Regarding peripheral biomarkers associated to neuropathy, some of those are related to chronic inflammatory state such as the inflammatory cytokine IL-6 [93], and to the innate immune response receptor TLR4 [55] associated more frequently to the severity of neuropathy in type 2 diabetes patients. In type 1 diabetes, the most promising biomarker related to neuropathy appearance and severity is adiponectin, the richest adipokine in human plasma mainly secreted from white adipose tissue. Changes in the concentration of adiponectin isoforms in blood have also demonstrated in type 2 diabetes [94]. These differences in peripheral biomarkers might contribute to the pathophysiological progression of various diabetic neuropathy types and symptoms and it clearly deserves further studies.

The increase in life expectancy worldwide in recent decades, particularly among women, has meant that people with diabetes live longer with the disease and therefore suffer from its complications, with the most prevalent being diabetic neuropathy [95,96]. As a result, it is important to study age and gender as risk factors involved in the development of diabetic neuropathy. However, only six articles in this study have examined these issues. In their study, Grisold et al. [97] recently pinpointed that age and gender are possible risk factors for the development of diabetic peripheral neuropathy in type 1 and type 2 diabetes, although their exact contribution is unknown. After reviewing the articles, age was observed to be a risk factor in the development of autonomic cardiac neuropathy and motor neuropathy, with the latter measured in parameters of motor nervous excitability, and in both cases this relationship was only found in type 2 diabetics [24,28]. However, a relationship was detected between CAN and the “advanced age” factor in both type 1 and type 2 diabetic patients [32]. These results suggest that older age, which is a more typical characteristic in studies of type 2 diabetics, is a risk factor for diabetic neuropathy. With regard to the influence that gender could have in this aspect, little research has been done and no relationship has been found.

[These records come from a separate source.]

-- ==== Sys2Proof/Tests/Slice0.lean ====
section
/-! SUPPORT. Tests: the checks of WellFormed, items written out by hand and what they decode to, vectors of
95_test_vectors.md (its vector number stands beside each), and for every statement with hypotheses a state and
operands that meet them all (`test_hyps_…`). -/

namespace Sys2Proof.Tests

open Machine Claims

/-! ## Benches (95_test_vectors.md section 0) -/

/-- IDm of the benches. -/
def idm : Bytes 8 := ⟨[1, 2, 3, 4, 5, 6, 7, 8], rfl⟩
/-- PMm of the benches. -/
def pmm : Bytes 8 := ⟨[0x00, 0x01, 0xFF, 0xFF, 0xFF, 0x4B, 0x8A, 0xFF], rfl⟩
/-- System code of the benches. -/
def sys : Bytes 2 := ⟨[0x12, 0xFC], rfl⟩
/-- `x*16`. -/
def fill (x : Byte) : Block := ⟨List.replicate 16 x, rfl⟩
/-- The ATTR example block. -/
def attrBlock : Block := ⟨[0x10, 4, 1, 0, 0x0D, 0, 0, 0, 0, 0, 1, 0, 0, 0x14, 0, 0x37], rfl⟩
/-- A3's block: not writeable. -/
def readOnlyBlock : Block := ⟨[0x10, 4, 1, 0, 0x0D, 0, 0, 0, 0, 0, 0, 0, 0, 0x14, 0, 0x36], rfl⟩
/-- A6's block: the checksum bytes swapped. -/
def badBlock : Block := ⟨[0x10, 4, 1, 0, 0x0D, 0, 0, 0, 0, 0, 1, 0, 0, 0x14, 0x37, 0], rfl⟩
/-- The record of the ATTR example. -/
def attrRec : AttributeBlock :=
  { verMajor := 1, verMinor := 0, nbr := 4, nbw := 1, nmaxb := 13, rsv := ⟨[0, 0, 0, 0], rfl⟩, wip := false,
    writeable := true, ln := 20 }

/-- Bench R, with the transport's answers. -/
def benchR (sends : List Bool) (answers : List (Option (List Byte))) : State :=
  { State.reset with
    re := { State.reset.re with idm := some idm, pmm := some pmm }
    transport := { State.reset.transport with sendScript := sends, recvScript := answers } }

/-- The services of bench E1. -/
def services : SvcTable :=
  [(0x0009, { rd := .store 0 16, wr := .store 0 16 }), (0x000B, { rd := .store 0 16, wr := .readOnly })]

/-- Bench E1 with the blocks a test uses. -/
def benchE (blocks : List (BitVec 16 × Block)) : State :=
  { State.reset with
    ed := { State.reset.ed with idm := some idm, pmm := some pmm, sys := some sys, svc := services }
    app := { State.reset.app with mem := blocks.foldl (fun m b => Memory.writeBlock m 0 b.1 b.2.val) [] } }

/-- Bench L. -/
def benchL (blocks : List (BitVec 16 × Block)) : State :=
  { benchE blocks with
    re := { State.reset.re with idm := some idm, pmm := some pmm }
    transport := { State.reset.transport with link := .loopback } }

/-- An ED whose service 0x000B has drawn callbacks. -/
def benchD (reads : List ReadReply) (writes : List WriteReply) : State :=
  { benchE [] with
    ed := { (benchE []).ed with svc := [(0x000B, { rd := .drawn 0, wr := .drawn 1 })] }
    app := { State.reset.app with readScript := reads, writeScript := writes } }

/-- A state with both units busy. -/
def busy : State :=
  { benchE [] with
    re := { idm := some idm, pmm := some pmm, phase := .await, pend := { code := 0x07, n := 1, t := 12 } }
    ed := { (benchE []).ed with phase := .busy } }

/-- The last result of the reader-side host. -/
def told (o : Host.Outcome State Fault Refusal) : Option HostResult :=
  match o with
  | .next t => t.reader.results.getLast?
  | _ => none

/-- The last result of the emulation-side host. -/
def toldEmulator (o : Host.Outcome State Fault Refusal) : Option HostResult :=
  match o with
  | .next t => t.emulator.results.getLast?
  | _ => none

/-- The frame of that result, when it is a response. -/
def answered (o : Host.Outcome State Fault Refusal) : Option (List Byte) := (toldEmulator o).bind responseOf

/-- A block of the store after a step. -/
def blockAfter (blk : BitVec 16) (o : Host.Outcome State Fault Refusal) : Option (List Byte) :=
  match o with
  | .next t => some (Memory.readBlock t.app.mem 0 blk).val
  | _ => none

/-- The transport calls after a step. -/
def wire (o : Host.Outcome State Fault Refusal) : List WireEvent :=
  match o with
  | .next t => t.transport.log
  | _ => []

/-! ## WellFormed -/

/-- R112, R80: 15 and 17 bytes for a block, of either operation. -/
theorem test_wf_attr : (Instr.attrParse (attrBlock.val.take 15)).wf = false ∧
    (Instr.attrParse (attrBlock.val ++ [0])).wf = false ∧ (Instr.attrCheck (attrBlock.val.take 15)).wf = false ∧
    (Instr.attrCheck (attrBlock.val ++ [0])).wf = false := by decide
theorem test_wf_accepts : (Instr.attrParse attrBlock.val).wf = true ∧ (Instr.attrCheck attrBlock.val).wf = true ∧
    (Instr.registerService 9 (.store 0 65537) .readOnly).wf = true ∧
    (Instr.writeChunked [1] (zeros 15) 1).wf = true := by decide
/-- R112: the decoder refuses a block that is not 16 bytes. -/
theorem test_decode_refuses_ill_formed : decode [0x30, 1, 2, 3] = .error .illFormed ∧
    decode (0x30 :: (attrBlock.val ++ [0])) = .error .illFormed ∧
    decode (0x32 :: attrBlock.val.take 15) = .error .illFormed ∧ decode [0x32] = .error .illFormed := by decide
/-- R80; and an item that goes on after its last operand (log 3). -/
theorem test_decode_refuses : decode [0x13] = .error (.noSuchOperation 0x13) ∧ decode [] = .error .truncated ∧
    decode [0x22, 3, 1, 2] = .error .truncated ∧ decode [0x02, 0, 0] = .error (.noSuchOperation 0x02) ∧
    decode [0x42, 3, 0x03, 0x04, 0xFF, 0x99] = .error .trailing ∧ decode [0x83, 0] = .error .trailing := by decide

/-! ## Decoding: items written out from R80, R93, R98 and the operand layout of log 3 -/

theorem test_decode_loadTag : decode ([0x10] ++ [1, 2, 3, 4, 5, 6, 7, 8] ++
    [0x00, 0x01, 0xFF, 0xFF, 0xFF, 0x4B, 0x8A, 0xFF]) = .ok (.loadTag idm pmm) := by decide
/-- 300 is AC 02 in base 128. -/
theorem test_decode_timeout : decode [0x11, 0xAC, 0x02] = .ok (.timeoutRd 300) ∧
    decode [0x12, 0x0D] = .ok (.timeoutWr 13) := by decide
/-- 256 is 80 02 in base 128. -/
theorem test_decode_ser : decode [0x20, 0x0B, 0x00, 2, 1, 0x80, 0x02] = .ok (.serRead 0x000B [1, 256]) ∧
    decode [0x21, 0x34, 0x12, 1, 5, 2, 0xAA, 0xBB] = .ok (.serWrite 0x1234 [5] [0xAA, 0xBB]) := by decide
theorem test_decode_parse : decode [0x22, 3, 0x0C, 0x07, 0x01, 4] = .ok (.parseReadRsp [0x0C, 0x07, 0x01] 4) ∧
    decode [0x23, 2, 0x0C, 0x09] = .ok (.parseWriteRsp [0x0C, 0x09]) := by decide
theorem test_decode_blocks : decode [0x24, 0x0B, 0x00, 1, 7] = .ok (.readBlocks 0x000B [7]) ∧
    decode [0x25, 0x09, 0x00, 1, 7, 1, 0xEE] = .ok (.writeBlocks 0x0009 [7] [0xEE]) := by decide
theorem test_decode_attr : decode (0x30 :: attrBlock.val) = .ok (.attrParse attrBlock.val) ∧
    decode (0x32 :: attrBlock.val) = .ok (.attrCheck attrBlock.val) := by decide
/-- Version 1.0, nbr 4, nbw 1, nmaxb 13, four zeros, wip 0, writeable 1, ln 20. -/
theorem test_decode_attrSerialize :
    decode [0x31, 0x10, 4, 1, 0x0D, 0, 0, 0, 0, 0, 0, 1, 0x14, 0, 0] = .ok (.attrSerialize attrRec) := by decide
theorem test_decode_loadIdentity : decode ([0x40] ++ [1, 2, 3, 4, 5, 6, 7, 8] ++
    [0x00, 0x01, 0xFF, 0xFF, 0xFF, 0x4B, 0x8A, 0xFF] ++ [0x12, 0xFC]) = .ok (.loadIdentity idm pmm sys) := by
  decide
theorem test_decode_registerService :
    decode [0x41, 0x0B, 0x00, 1, 2, 0, 16, 2] = .ok (.registerService 0x000B (.store 2 16) .readOnly) ∧
    decode [0x41, 0x09, 0x00, 0, 5, 0, 6] = .ok (.registerService 0x0009 (.drawn 5) (.drawn 6)) := by decide
theorem test_decode_dispatch : decode [0x42, 3, 0x03, 0x04, 0xFF] = .ok (.dispatch [0x03, 0x04, 0xFF]) :=
  by decide
theorem test_decode_sequences : decode [0x80] = .ok .getAttr ∧
    decode [0x81, 2, 1, 2, 4] = .ok (.readChunked [1, 2] 4) ∧
    decode ([0x82, 1, 1, 16] ++ (fill 9).val ++ [1]) = .ok (.writeChunked [1] (fill 9).val 1) ∧
    decode [0x83] = .ok .ndefGet ∧ decode [0x84, 2, 0xAA, 0xBB] = .ok (.ndefSet [0xAA, 0xBB]) := by decide
theorem test_decode_command_frames :
    decode [0x00, 6, 4, 0x12, 0xFC, 1, 0] = .ok (.pollingCmd 6 [0x12, 0xFC, 1, 0]) ∧
    decode [0x04, 10, 0] = .ok (.requestResponseCmd 10 []) ∧
    decode [0x06, 10, 1, 5] = .ok (.readWoEncCmd 10 [5]) ∧
    decode [0x08, 10, 1, 5] = .ok (.writeWoEncCmd 10 [5]) ∧
    decode [0x0C, 10, 0] = .ok (.requestSystemCodeCmd 10 []) := by decide
theorem test_decode_response_frames :
    decode [0x01, 18, 0] = .ok (.pollingRsp 18 []) ∧ decode [0x05, 11, 0] = .ok (.requestResponseRsp 11 []) ∧
    decode [0x07, 12, 1, 5] = .ok (.readWoEncRsp 12 [5]) ∧
    decode [0x09, 12, 1, 5] = .ok (.writeWoEncRsp 12 [5]) ∧
    decode [0x0D, 13, 0] = .ok (.requestSystemCodeRsp 13 []) := by decide
/-- A table word: the selector alone, zeros above. -/
theorem test_table_word : decodeTableWord 8 0x83 = some .ndefGet ∧ decodeTableWord 8 0x11 = some (.timeoutRd 0) ∧
    decodeTableWord 8 0x13 = none := by decide
/-- A step runs the word stored for it (T5: TIMEOUT_RD before any LOAD_TAG). -/
theorem test_step_runs_word :
    told (step (State.reset.withFetchWord 8 0x11)) = some (.err (.unconfigured .reTag)) := by decide

/-! ## Vectors: attribute codec and timing -/

/-- A1 -/
theorem test_attrParse : told (exec (.attrParse attrBlock.val) State.reset) = some (.ok (.parsed attrRec true false)) := by
  decide
/-- A8: byte 9 = 0x01 -/
theorem test_attrParse_nonstd :
    told (exec (.attrParse [0x10, 4, 1, 0, 0x0D, 0, 0, 0, 0, 1, 1, 0, 0, 0x14, 0, 0x38]) State.reset) =
      some (.ok (.parsed { attrRec with wip := true } true true)) := by decide
/-- A2 -/
theorem test_attrSerialize_wip : told (exec (.attrSerialize { attrRec with wip := true }) State.reset) =
    some (.ok (.bytes [0x10, 4, 1, 0, 0x0D, 0, 0, 0, 0, 0x0F, 1, 0, 0, 0x14, 0, 0x46])) := by decide
/-- A12 -/
theorem test_attrSerialize_wide : told (exec (.attrSerialize
    { verMajor := 2, verMinor := 1, nbr := 255, nbw := 255, nmaxb := 65535, rsv := ⟨[0xAA, 0xBB, 0xCC, 0xDD], rfl⟩,
      wip := true, writeable := true, ln := 16777215 }) State.reset) =
    some (.ok (.bytes [0x21, 0xFF, 0xFF, 0xFF, 0xFF, 0xAA, 0xBB, 0xCC, 0xDD, 0x0F, 1, 0xFF, 0xFF, 0xFF, 0x0A, 0x38])) :=
  by decide
/-- A7 -/
theorem test_attrCheck :
    told (exec (.attrCheck [0x10, 5, 1, 0, 0x0D, 0, 0, 0, 0, 0, 1, 0, 0, 0x14, 0, 0x37]) State.reset) =
      some (.ok (.valid false)) := by decide
/-- T2 -/
theorem test_timeoutRd : told (exec (.timeoutRd 3) (benchR [] [])) = some (.ok (.ms 17)) := by decide
/-- T4 -/
theorem test_timeoutWr : told (exec (.timeoutWr 13) (benchR [] [])) = some (.ok (.ms 145)) := by decide

/-! ## Vectors: reader engine -/

/-- R140; T1 after it -/
theorem test_loadTag : (match exec (.loadTag idm pmm) State.reset with
    | .next t => told (exec (.timeoutRd 1) t)
    | _ => none) = some (.ok (.ms 12)) := by decide
/-- W6 -/
theorem test_serRead : told (exec (.serRead 0x000B [0, 256]) (benchR [] [])) =
    some (.ok (.bytes ([0x13, 6, 1, 2, 3, 4, 5, 6, 7, 8, 1, 0x0B, 0, 2, 0x80, 0, 0, 0, 1]))) := by decide
/-- W10 -/
theorem test_serRead_range : told (exec (.serRead 0x000B (List.range 16)) (benchR [] [])) =
    some (.err (.argument .nblkRange 16)) := by decide
/-- W13 -/
theorem test_serWrite : told (exec (.serWrite 0x0009 [0x1234] (fill 0x55).val) (benchR [] [])) =
    some (.ok (.bytes ([0x21, 8, 1, 2, 3, 4, 5, 6, 7, 8, 1, 9, 0, 1, 0, 0x34, 0x12] ++ (fill 0x55).val))) := by decide
/-- W15 -/
theorem test_serWrite_empty : told (exec (.serWrite 0x0009 [] []) (benchR [] [])) =
    some (.err (.argument .nblkRange 0)) := by decide
/-- P1 -/
theorem test_parseReadRsp : told (exec (.parseReadRsp
    ([0x1D, 7, 1, 2, 3, 4, 5, 6, 7, 8, 0, 0, 1] ++ (fill 0x11).val) 1) (benchR [] [])) =
    some (.ok (.bytes (fill 0x11).val)) := by decide
/-- P8: the status comes before the count -/
theorem test_parseReadRsp_status : told (exec (.parseReadRsp [0x0C, 7, 1, 2, 3, 4, 5, 6, 7, 8, 0xFF, 0xA1] 1)
    (benchR [] [])) = some (.err (.command 0xFF 0xA1)) := by decide
/-- P13 -/
theorem test_parseWriteRsp : told (exec (.parseWriteRsp [0x0C, 9, 1, 2, 3, 4, 5, 6, 7, 8, 0, 0]) (benchR [] [])) =
    some (.ok .unit) := by decide
/-- P16 -/
theorem test_parseWriteRsp_long : told (exec (.parseWriteRsp [0x0D, 9, 1, 2, 3, 4, 5, 6, 7, 8, 0, 0, 0])
    (benchR [] [])) = some (.err (.framing .payloadLen (.num 13))) := by decide
/-- X1: the frame sent, the timeout, the result -/
theorem test_readBlocks : wire (exec (.readBlocks 0x000B [1])
      (benchR [true] [some ([0x1D, 7, 1, 2, 3, 4, 5, 6, 7, 8, 0, 0, 1] ++ (fill 0x11).val)])) =
    [.sent [0x10, 6, 1, 2, 3, 4, 5, 6, 7, 8, 1, 0x0B, 0, 1, 0x80, 1] true,
     .received 12 (some ([0x1D, 7, 1, 2, 3, 4, 5, 6, 7, 8, 0, 0, 1] ++ (fill 0x11).val))] := by decide
/-- X3 -/
theorem test_readBlocks_send_fail : told (exec (.readBlocks 0x000B [1]) (benchR [false] [])) =
    some (.err (.transport .sendFail)) := by decide
/-- X4 -/
theorem test_writeBlocks : told (exec (.writeBlocks 0x0009 [1] (fill 0xAA).val)
      (benchR [true] [some [0x0C, 9, 1, 2, 3, 4, 5, 6, 7, 8, 0, 0]])) = some (.ok .unit) := by decide
/-- X2, for a write -/
theorem test_writeBlocks_no_response : told (exec (.writeBlocks 0x0009 [1] (fill 0xAA).val) (benchR [true] [none])) =
    some (.err (.transport .noResponse)) := by decide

Diabetic neuropathy is the most common complication of diabetes mellitus and the one that has the greatest impact on the life of the patient, with high rates of morbidity and mortality. Knowing how sensory, motor, and autonomic neuropathy affects each type of diabetes and their differences and similarities is essential for developing an adapted diagnostic and therapeutic plan in order to better address the disease and avoid irreversible damage.

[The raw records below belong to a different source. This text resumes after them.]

-- ==== Sys2Proof/Word.lean ====
section
/-! DEFINITION. Word.lean: the machine's words and bytes, and the widths that every chapter of the
manual shares (R3, R11, R70). -/

namespace Sys2Proof

/-- A 64-bit register value. -/
abbrev Word := BitVec 64

/-- A byte of memory. -/
abbrev Byte := BitVec 8

/-- A register field of an instruction: x0 to x31 (R137). -/
abbrev Reg := BitVec 5

/-- A vector register field: v0 to v15 (R143). -/
abbrev VReg := BitVec 4

/-- A mask field: m0 to m7 (R143). -/
abbrev MReg := BitVec 3

/-- One 64-byte row of a vector register (R257). -/
abbrev Row := BitVec 512

end Sys2Proof
end

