/-- R176: OP-FP. -/
def decOpFp (rd f3 rs1 rs2 f7 : Nat) : Except Reject Instr :=
  match f7 with
  | 0x00 => withCode (RMode.ofCode f3) fun rm => .ok (.faddS (reg rd) (reg rs1) (reg rs2) rm)
  | 0x04 => withCode (RMode.ofCode f3) fun rm => .ok (.fsubS (reg rd) (reg rs1) (reg rs2) rm)
  | 0x08 => withCode (RMode.ofCode f3) fun rm => .ok (.fmulS (reg rd) (reg rs1) (reg rs2) rm)
  | 0x0C => withCode (RMode.ofCode f3) fun rm => .ok (.fdivS (reg rd) (reg rs1) (reg rs2) rm)
  | 0x2C => withCode (RMode.ofCode f3) fun rm => orReject (rs2 == 0) .nonZero (.fsqrtS (reg rd) (reg rs1) rm)
  | 0x10 => match f3 with
    | 0 => .ok (.fsgnjS (reg rd) (reg rs1) (reg rs2))
    | 1 => .ok (.fsgnjnS (reg rd) (reg rs1) (reg rs2))
    | 2 => .ok (.fsgnjxS (reg rd) (reg rs1) (reg rs2))
    | _ => .error .function
  | 0x14 => match f3 with
    | 0 => .ok (.fminS (reg rd) (reg rs1) (reg rs2))
    | 1 => .ok (.fmaxS (reg rd) (reg rs1) (reg rs2))
    | _ => .error .function
  | 0x50 => match f3 with
    | 2 => .ok (.feqS (reg rd) (reg rs1) (reg rs2))
    | 1 => .ok (.fltS (reg rd) (reg rs1) (reg rs2))
    | 0 => .ok (.fleS (reg rd) (reg rs1) (reg rs2))
    | _ => .error .function
  | 0x60 => withCode (RMode.ofCode f3) fun rm => match rs2 with
    | 0 => .ok (.fcvtWS (reg rd) (reg rs1) rm)
    | 1 => .ok (.fcvtWuS (reg rd) (reg rs1) rm)
    | 2 => .ok (.fcvtLS (reg rd) (reg rs1) rm)
    | 3 => .ok (.fcvtLuS (reg rd) (reg rs1) rm)
    | _ => .error .function
  | 0x68 => withCode (RMode.ofCode f3) fun rm => match rs2 with
    | 0 => .ok (.fcvtSW (reg rd) (reg rs1) rm)
    | 1 => .ok (.fcvtSWu (reg rd) (reg rs1) rm)
    | 2 => .ok (.fcvtSL (reg rd) (reg rs1) rm)
    | 3 => .ok (.fcvtSLu (reg rd) (reg rs1) rm)
    | _ => .error .function
  | 0x70 => if f3 ≠ 1 then .error .function else orReject (rs2 == 0) .nonZero (.fclassS (reg rd) (reg rs1))
  | _ => .error .function

/-- R178, R186: SYSTEM. -/
def decSystem (rd f3 rs1 rs2 f7 : Nat) : Except Reject Instr :=
  match f3 with
  | 1 => .ok (.csrrw (reg rd) (reg rs1) (BitVec.ofNat 12 (rs2 + 32 * f7)))
  | 2 => .ok (.csrrs (reg rd) (reg rs1) (BitVec.ofNat 12 (rs2 + 32 * f7)))
  | 3 => .ok (.csrrc (reg rd) (reg rs1) (BitVec.ofNat 12 (rs2 + 32 * f7)))
  | 5 => .ok (.csrrwi (reg rd) (reg rs1) (BitVec.ofNat 12 (rs2 + 32 * f7)))
  | 6 => .ok (.csrrsi (reg rd) (reg rs1) (BitVec.ofNat 12 (rs2 + 32 * f7)))
  | 7 => .ok (.csrrci (reg rd) (reg rs1) (BitVec.ofNat 12 (rs2 + 32 * f7)))
  | 0 => if rd ≠ 0 ∨ rs1 ≠ 0 then .error .function
    else match f7, rs2 with
    | 0, 0 => .ok .ecall
    | 0, 1 => .ok .ebreak
    | 8, 2 => .ok .sret
    | 8, 5 => .ok .wfi
    | _, _ => .error .function
  | _ => .error .function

This review has identified several aspects that require future research. One of the unknown factors identified is the different involvement of the nerve fibers responsible for each sensory function, and its possible relationship with its characteristic anatomy and physiology function or dysfunction in diabetes. Motor neuropathy and its peculiarities, typical of type 1 and type 2 diabetes, require a great deal of attention since it is the least investigated neuropathy domain investigated so far. As for autonomic neuropathy, it is important to clarify the mechanism of sympathetic and parasympathetic involvement in both types of diabetes, as well as the related disorders to alterations or autonomic nervous system. In this way, the characterization of the disease subtype will improve the diagnosis and treatment of neuropathy and it will consequently allow a more personalized and effective treatment besides glycemic index control.